Kwantiatieve indicator die dient als vergelijkingsmateriaal, in historisch opzicht en als benchmark ten opzichte van andere organisaties. Kengetallen zijn niet hetzelfde als prestatie-indicatoren. ze kunnen dienen als vergelijkingsmateriaal en om trends over meerdere jaren zichtbaar te maken. Kengetallen kunnen input geven voor het stellen van de normen voor prestatie-indicatoren.

In het algemeen is dit een verhoudingsgetal, een ratio, waarbij de relatieve omvang van het verschijnsel tot uitdrukking komt. Men drukt de omvang van het verschijnsel uit in relatie tot de omvang van een ander verschijnsel. Verhoudingsgetallen dient men zodanig te kiezen dat de betrokken verschijnselen in een zinvol verband met elkaar worden gebracht. Kengetallen behoeven niet altijd verhoudingsgetallen te zijn, som hanteert men absolute grootheden als kengetal. Het begrip kengetal geeft een indicatie omtrent de functie, de significantie, of de omvang van grootheden. Er moet sprake zijn van kwantitatieve grootheden. Kengetallen blijken door hun informatiekarakter, de kwantificeerbaarheid van informatie en de specifieke vorm van informatie, geschikte hulpmiddelen te zijn om vele, complexe facetten van een te analyseren organisatie in kaart te brengen.

 


Kernoorzaak

Zie: Grondoorzaak

 

Key Process Input Variable (KPIV)   

Belangrijke factor die invloed heeft op het proces en daarmee het resultaat kan beïnvloeden.

 

Key Process Output Variable (KPOV)   

Belangrijk kenmerk van het product (of dienst) dat wordt voortgebracht door een proces.

Alias: CTQ

Zie: QTC

 

Keten

Activiteiten van verschillende organisaties die in samenhang toegevoegde waarde leveren voor een klant of afnemer.

Kick-off meeting

Bijeenkomst bij aanvang van een project of een fase binnen een project om een effectieve en efficiënte uitvoering van het project c.q. de fase te bevorderen.


Eerste overleg van het DMAIC-team bedoeld om teamleden te betrekken en te integreren in het project. De kick-off is geslaagd als elk teamlid zijn rol kent en het belang en de betekenis kent van het project voor de organisatie.

Alias: Kick-off

 

Klant

Iedereen die de output van een proces gebruikt of consumeert.

Bepaalt wat waarde toevoegt in een proces en staat daarmee centraal binnen Lean.

Een persoon of organisatie die een relatie met de organisatie onderhoudt en die (al dan niet tegen betaling) gebruik maakt van de diensten en/of producten van deze organisatie.

 

Klant Order Ontkoppelpunt (KOOP)


Het KOOP is binnen productieprocessen een punt waarop het karaktervan het proces verandert van produceren op voorraad (made to stock) naar het produceren naar wens van de klant (make to order).

 

Klantarena

Hulpmiddel voor het achterhalen en horen van de 'stem van de klant' door het voeren van een oppen dialoog met échte klanten.

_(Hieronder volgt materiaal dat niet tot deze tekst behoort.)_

/-- Settles O48: a fine output by what is due and by the kind of its set, a Riffle value by the sinc outputs before it, a
reset by what it leaves of the chain. -/
theorem filterSteps : Obligations.FilterSteps := by
  refine ⟨fun s c h => execFineOutput_of_unpublished (State.fineOutput_of_nothing_due h),
    fun s c n hai hstr hdoze hn hlen hstop => ?stopped, fun s c n u hai hstr hdoze hn hlen hgo huser => ?user,
    fun s c n hai hstr hdoze hn hlen hgo hrom => ?rom,
    fun s c h => execRiffleValue_of_unpublished (State.riffleValue_of_none h),
    fun s c v vs hq hdoze hearly => execRiffleValue_of_unpublished (State.riffleValue_of_early hq hdoze hearly),
    fun s c v vs hq hdoze hthird => execRiffleValue_of_published (State.riffleValue_of_settled hq hdoze hthird),
    fun _ _ => rfl, fun _ _ n hai => State.filt_channelReset n hai⟩
  case stopped =>
    subst hn
    exact execFineOutput_of_unpublished (State.fineOutput_of_stopped hai hstr hdoze hlen hstop)
  case user =>
    subst hn
    exact execFineOutput_of_published (State.fineOutput_of_user hai hstr hdoze hlen hgo huser)
  case rom =>
    subst hn
    exact execFineOutput_of_published (State.fineOutput_of_rom hai hstr hdoze hlen hgo hrom)

end Sys2Proof.Machine
end

section
/-!
A step with a command waiting is that command's meaning (00_scope.md).
-/
namespace Sys2Proof.Machine

/-- Settles O1: `step` takes the head of the queue, and `front` put the command there. -/
theorem stepRunsFront : Obligations.StepRunsFront := fun _ _ => rfl

end Sys2Proof.Machine
end

section
/-!
What boot ROM starts: the ACTIVE slot, the other one as a fallback, or Oxbow (R592, R595).
-/
namespace Sys2Proof.Machine

theorem Flash.passes_iff (f : Flash) (b : Bool) (floor : Nat) : f.passes b floor = true ↔
    checkPackage f.anchors (f.fw b) = none ∧ floor ≤ u16 (f.fw b) 0xC := by
  simp [Flash.passes]
theorem Flash.activeOk_iff (f : Flash) (c : BootCtl) : f.activeOk c = true ↔
    f.passes (decide (c.active = 1)) c.minSec = true ∧
      (c.st (decide (c.active = 1)) = 2 ∨ (c.st (decide (c.active = 1)) = 1 ∧ c.tries < 3)) := by
  simp [Flash.activeOk, and_comm]

section choice
variable {f : Flash}

theorem Flash.choose_of_no_record (hctl : f.ctl.active = none) :
    f.choose = (if (checkPackage f.anchors f.fwA).isNone then .slotA else .oxbow, false) := by
  simp only [Flash.choose, hctl]

variable {c : BootCtl} (hctl : f.ctl.active = some c)
include hctl

theorem Flash.choose_of_oxbow_request (hox : c.oxReq = true) : f.choose = (.oxbow, false) := by
  simp [Flash.choose, hctl, hox]
theorem Flash.choose_of_active (hox : c.oxReq = false) (hgood : f.activeOk c = true) :
    f.choose = (if decide (c.active = 1) then .slotB else .slotA, false) := by
  simp [Flash.choose, hctl, hox, hgood]

variable (hox : c.oxReq = false) (hbad : f.activeOk c = false)
include hox hbad

theorem Flash.choose_of_other (hother : c.st (!decide (c.active = 1)) = 2)
    (hpass : f.passes (!decide (c.active = 1)) c.minSec = true) :
    f.choose = (if !decide (c.active = 1) then .slotB else .slotA, true) := by
  simp only [Flash.choose, hctl, hox, hbad, hother, hpass, and_self, if_true, Bool.false_eq_true, if_false]
theorem Flash.choose_of_none_good (hother : ¬ (f.passes (!decide (c.active = 1)) c.minSec = true ∧
    c.st (!decide (c.active = 1)) = 2)) : f.choose = (.oxbow, true) := by
  simp only [Flash.choose, hctl, hox, hbad, Bool.false_eq_true, if_false]
  exact if_neg fun h => hother h.symm

end choice

/-- Settles O16: each choice by the record, the Oxbow request, the ACTIVE slot and the other one, in this order. -/
theorem firmwareChoice : Obligations.FirmwareChoice := by
  refine ⟨fun f hctl => ⟨fun hA => ?_, fun hA => ?_⟩, fun _ _ => Flash.choose_of_oxbow_request,
    fun f c b hctl hox hb => ?_, Flash.passes_iff⟩
  · simp [Flash.choose_of_no_record hctl, hA]
  · simp [Flash.choose_of_no_record hctl, hA]
  · subst hb
    refine ⟨fun hgood => Flash.choose_of_active hctl hox ((f.activeOk_iff c).mpr hgood), fun hbad hother => ?_,
      fun hbad => Flash.choose_of_none_good hctl hox ?_⟩
    · obtain ⟨hpass, hst⟩ := hother
      exact Flash.choose_of_other hctl hox (Bool.eq_false_of_not_eq_true (mt (f.activeOk_iff c).mp hbad)) hst hpass
    · exact Bool.eq_false_of_not_eq_true (mt (f.activeOk_iff c).mp hbad)

end Sys2Proof.Machine
end

section
/-!
The sinc3 decimator as three running sums and three differences over r samples (R408). In the ring of the 24-bit words the
third difference of the third running sum is the sum over the filter's taps, whatever the registers wrapped on the way; as
that sum is small, the word read as a signed number is the sum itself.
-/
namespace Sys2Proof.Machine

section difference
variable {f g : ℕ → Word} {r n t : ℕ}

/-- What an integrator holds after n inputs. -/
def integ (f : ℕ → Word) (n : ℕ) : Word := ∑ k ∈ Finset.range n, f k
/-- What a differentiator gives at time t: the change since r inputs ago, or since the start. -/
def diff (r : ℕ) (f : ℕ → Word) (t : ℕ) : Word := f t - f (t - r)

theorem integ_succ (f : ℕ → Word) (n : ℕ) : integ f (n + 1) = integ f n + f n := Finset.sum_range_succ f n
theorem diff_integ (h : r ≤ t) : diff r (integ f) t = ∑ k ∈ Finset.range r, f (t - 1 - k) := by
  obtain ⟨u, rfl⟩ := Nat.exists_eq_add_of_le' h
  rw [diff, Nat.add_sub_cancel, integ, Finset.sum_range_add, integ, add_sub_cancel_left,
    ← Finset.sum_range_reflect]
  refine Finset.sum_congr rfl fun k hk => congrArg f ?_
  have := Finset.mem_range.mp hk
  omega
theorem diff_integ_next (h : r ≤ t) : diff r (integ fun k => f (k + 1)) t = ∑ k ∈ Finset.range r, f (t - k) := by
  rw [diff_integ h]
  refine Finset.sum_congr rfl fun k hk => congrArg f ?_
  have := Finset.mem_range.mp hk
  omega
/-- The difference of a sum over the last r samples is the sum of their differences. -/
theorem diff_window (h : ∀ t, n ≤ t → f t = ∑ k ∈ Finset.range r, g (t - k)) (ht : n + r ≤ t) :
    diff r f t = ∑ k ∈ Finset.range r, diff r g (t - k) := by
  rw [diff, h t (by omega), h (t - r) (by omega), ← Finset.sum_sub_distrib]
  exact Finset.sum_congr rfl fun k _ => by rw [diff, Nat.sub_right_comm]

end difference

section taps
variable (x : ℕ → Word) {r t : ℕ}

/-- The second and the third integrator, each of which adds the new value of the one before it. -/
def integ2 : ℕ → Word := integ fun k => integ x (k + 1)
def integ3 : ℕ → Word := integ fun k => integ2 x (k + 1)

/-- The sum of the first integrator's r values up to time t. -/
def integWindow (r t : ℕ) : Word := ∑ j ∈ Finset.range r, integ x (t - j)

theorem diff_diff_integ3 (h : 2 * r ≤ t) :
    diff r (diff r (integ3 x)) t = ∑ i ∈ Finset.range r, integWindow x r (t - i) := by
  have hwindow (u : ℕ) (hu : r ≤ u) : diff r (integ3 x) u = ∑ i ∈ Finset.range r, integ2 x (u - i) :=
    diff_integ_next hu
  rw [diff_window hwindow (by omega)]
  refine Finset.sum_congr rfl fun i hi => diff_integ_next ?_
  have := Finset.mem_range.mp hi
  omega
theorem diff_diff_diff_integ3 (h : 3 * r ≤ t) : diff r (diff r (diff r (integ3 x))) t =
    ∑ i ∈ Finset.range r, ∑ j ∈ Finset.range r, ∑ k ∈ Finset.range r, x (t - 1 - i - j - k) := by
  rw [diff_window (fun _ => diff_diff_integ3 x) (by omega)]
  refine Finset.sum_congr rfl fun i hi => ?_
  have hi := Finset.mem_range.mp hi
  have hrow : diff r (integWindow x r) (t - i) = ∑ j ∈ Finset.range r, diff r (integ x) (t - i - j) :=
    diff_window (n := 0) (fun _ _ => rfl) (by omega)
  rw [hrow]
  refine Finset.sum_congr rfl fun j hj => ?_
  have hj := Finset.mem_range.mp hj
  rw [diff_integ (by omega)]
  exact Finset.sum_congr rfl fun k _ => congrArg x (by omega)

end taps

section feed
variable (r : ℕ) (x : ℕ → Word) (n : ℕ)

/-- The decimator after n bits of a sequence. Its latest decimated sample came with bit n / r * r. -/
def Sinc.after : Sinc :=
  ⟨integ x n, integ2 x n, integ3 x n, integ3 x (n / r * r), diff r (integ3 x) (n / r * r),
    diff r (diff r (integ3 x)) (n / r * r), n % r⟩
/-- The latest output of the decimator after n bits: none before the first r. -/
def Sinc.latest : Option Word :=
  if n / r = 0 then none else some (diff r (diff r (diff r (integ3 x))) (n / r * r))

theorem Sinc.after_zero : Sinc.after r x 0 = Sinc.reset := by
  simp [Sinc.after, Sinc.reset, integ, integ2, integ3, diff]
theorem Sinc.feed_after {b : Bool} (hr : 0 < r) (hb : x n = if b then 1 else -1) :
    ((Sinc.after r x n).feed r b).1 = Sinc.after r x (n + 1) ∧
    ((Sinc.after r x n).feed r b).2.or (Sinc.latest r x n) = Sinc.latest r x (n + 1) := by
  have h1 : integ x n + (if b then 1 else -1) = integ x (n + 1) := by rw [integ_succ, hb]
  have h2 : integ2 x n + integ x (n + 1) = integ2 x (n + 1) := (integ_succ _ n).symm
  have h3 : integ3 x n + integ2 x (n + 1) = integ3 x (n + 1) := (integ_succ _ n).symm
  have hn := Nat.mod_add_div n r
  simp only [Sinc.feed, Sinc.after, h1, h2, h3]
  split_ifs with hlt
  case pos =>
    obtain ⟨hdiv, hmod⟩ := (Nat.div_mod_unique (a := n + 1) (d := n / r) (c := n % r + 1) hr).mpr ⟨by omega, hlt⟩
    simp [Sinc.latest, hdiv, hmod]
  case neg =>
    have hsucc : 0 + r * (n / r + 1) = n + 1 := by have := Nat.mod_lt n hr; rw [Nat.mul_add]; omega
    obtain ⟨hdiv, hmod⟩ := (Nat.div_mod_unique (a := n + 1) (d := n / r + 1) (c := 0) hr).mpr ⟨hsucc, hr⟩
    have hsample : (n / r + 1) * r = n + 1 := by rw [Nat.mul_comm]; omega
    have hback : n + 1 - r = n / r * r := by rw [← hsample, Nat.add_mul]; omega
    simp [Sinc.latest, hdiv, hmod, hsample, diff, hback]

/-- A modulator bit as a word: a one as +1, a zero as -1 (R408). -/
def bitWord (y : ℕ → Bool) (k : ℕ) : Word := if y k then 1 else -1
theorem Sinc.foldl_feed (y : ℕ → Bool) (hr : 0 < r) : ((List.range n).map y).foldl
    (fun p b => ((p.1.feed r b).1, ((p.1.feed r b).2).or p.2)) ((Sinc.reset, none) : Sinc × Option Word) =
      (Sinc.after r (bitWord y) n, Sinc.latest r (bitWord y) n) := by
  induction n with
  | zero => simp [Sinc.after_zero, Sinc.latest]
  | succ n ih =>
    obtain ⟨hregs, hout⟩ := Sinc.feed_after r (bitWord y) n hr (b := y n) rfl
    rw [List.range_succ, List.map_append, List.foldl_append, ih]
    exact Prod.ext hregs hout

end feed

section tapSum
variable (r : ℕ) (y : ℕ → Bool) (t : ℕ)

/-- The sum over the filter's taps of the bits up to bit t, ones as +1 and zeros as -1 (R408). -/
def tapSum : Int := ∑ i ∈ Finset.range r, ∑ j ∈ Finset.range r, ∑ k ∈ Finset.range r,
  if y (t - 1 - i - j - k) then 1 else -1

theorem bitWord_eq (k : ℕ) : bitWord y k = ((if y k then 1 else -1 : Int) : Word) := by
  unfold bitWord
  split <;> rfl
theorem abs_sum_range_le {f : ℕ → Int} {B : Int} (h : ∀ k, |f k| ≤ B) : |∑ k ∈ Finset.range r, f k| ≤ r * B := by
  calc |∑ k ∈ Finset.range r, f k| ≤ ∑ k ∈ Finset.range r, |f k| := Finset.abs_sum_le_sum_abs _ _
    _ ≤ (Finset.range r).card • B := Finset.sum_le_card_nsmul _ _ _ fun k _ => h k
    _ = r * B := by simp
theorem abs_tapSum_le : |tapSum r y t| ≤ r * (r * (r * 1)) :=
  abs_sum_range_le r fun _ => abs_sum_range_le r fun _ => abs_sum_range_le r fun _ => by split <;> decide
/-- An output is the exact sum although the registers wrap: the sum fits the word. -/
theorem toInt_diff_diff_diff_integ3 (hr : r ≤ 16) (ht : 3 * r ≤ t) :
    (diff r (diff r (diff r (integ3 (bitWord y)))) t).toInt = tapSum r y t := by
  have hword : diff r (diff r (diff r (integ3 (bitWord y)))) t = ((tapSum r y t : Int) : Word) := by
    simp only [diff_diff_diff_integ3 _ ht, tapSum, Int.cast_sum, bitWord_eq]
  have hbound : (r : Int) * (r * (r * 1)) ≤ 4096 := by
    exact_mod_cast (by gcongr : r * (r * (r * 1)) ≤ 16 * (16 * (16 * 1)))
  obtain ⟨hlo, hhi⟩ := abs_le.mp ((abs_tapSum_le r y t).trans hbound)
  rw [hword]
  exact BitVec.toInt_ofInt_eq_self (by decide) (by omega) (by omega)

theorem tapSum_eq_sum_flatMap : tapSum r y t = ((List.range r).flatMap fun i => (List.range r).flatMap fun j =>
    (List.range r).map fun k => if y (t - 1 - i - j - k) then (1 : Int) else -1).sum := by
  simp only [List.flatMap_def, List.sum_flatten, List.map_map, Function.comp_def]
  rfl

/-- The decimator over a run of bits, three frames of taps or more, ends with the exact sum as its latest output. -/
theorem Sinc.foldl_feed_latest {m : ℕ} {bs : List Bool} (hpos : 0 < r) (hr : r ≤ 16) (hm : 3 ≤ m)
    (hlen : bs.length = r * m) : (bs.foldl (fun p b => ((p.1.feed r b).1, ((p.1.feed r b).2).or p.2))
      ((Sinc.reset, none) : Sinc × Option Word)).2.map BitVec.toInt = some (tapSum r (bs.getD · false) bs.length) := by
  have hbs : (List.range bs.length).map (bs.getD · false) = bs := by
    refine List.ext_getElem (by simp) fun k _ hk => ?_
    simp [hk]
  have hlatest : Sinc.latest r (bitWord (bs.getD · false)) bs.length =
      some (diff r (diff r (diff r (integ3 (bitWord (bs.getD · false))))) bs.length) := by
    rw [Sinc.latest, hlen, Nat.mul_div_cancel_left m hpos, if_neg (by omega), Nat.mul_comm]
  have hfold := Sinc.foldl_feed r bs.length (bs.getD · false) hpos
  rw [hbs] at hfold
  have hframes : 3 * r ≤ bs.length := by rw [hlen, Nat.mul_comm]; exact Nat.mul_le_mul_left r hm
  rw [hfold, hlatest, Option.map_some, toInt_diff_diff_diff_integ3 r _ _ hr hframes]

end tapSum

end Sys2Proof.Machine
end

section
/-!
The half-band filter's arithmetic: the accumulator and its guard bits, rounding to nearest with ties to even, and one output
of a stage (R409, R411–R413).
-/
namespace Sys2Proof.Machine

theorem roundEven_near (n : Int) {d : ℕ} (hd : 0 < d) : (2 * (n - roundEven n d * d)).natAbs ≤ d ∧
    ((2 * (n - roundEven n d * d)).natAbs = d → roundEven n d % 2 = 0) := by
  have hdiv := Int.mul_ediv_add_emod n d
  have hlo := Int.emod_nonneg n (b := d) (by omega)
  have hhi := Int.emod_lt_of_pos n (b := d) (by omega)
  have hdown : n - n / d * d = n % d := by rw [Int.mul_comm]; omega
  have hup : n - (n / d + 1) * d = n % d - d := by rw [Int.add_mul]; omega
  simp only [roundEven]
  split_ifs <;> simp only [hdown, hup] <;> omega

Door juist de klanten te betrekken bij verbeteringen zorg je ervoor dat je continu kunt verbeteren. Een goede manier om antwoord op deze vragen te krijgen is in de vorm van een arena. Bij een arena zitten de klanten om een ronde tafel (binnenring) om een product of dienst te evalueren. De medewerkers zitten in de ring achter de klanten (buitenring). Een arena bestaat uit drie rondes:

  • Ronde 1: onder begeleiding van een procesbegeleider gaan de klanten met elkaar in gesprek over hun ervaringen t.a.v. het product of de dienst. De buitenring luistert en schrijft indien nodig vragen op, die zij later kunnen stellen.
  • Ronde 2: de buitenring gaat deze rond, onder begeleiding vragen stellen aan de binnenring.
  • Ronde 3: de medewerkers gaan in deze ronde in gesprek over hetgeen zij gehoord hebben en bepalen gezamenlijk wat zij vooral vast moeten houden en op welke punten zij moeten verbeteren. Dit wordt direct vertaald in afspraken, die SMART zijn geformuleerd.
De afspraken of acties worden weer teruggekoppeld aan de klanten die aanwezig waren tijdens de arena, maar ook de overige klanten die betrokken zijn bij het product of de dienst.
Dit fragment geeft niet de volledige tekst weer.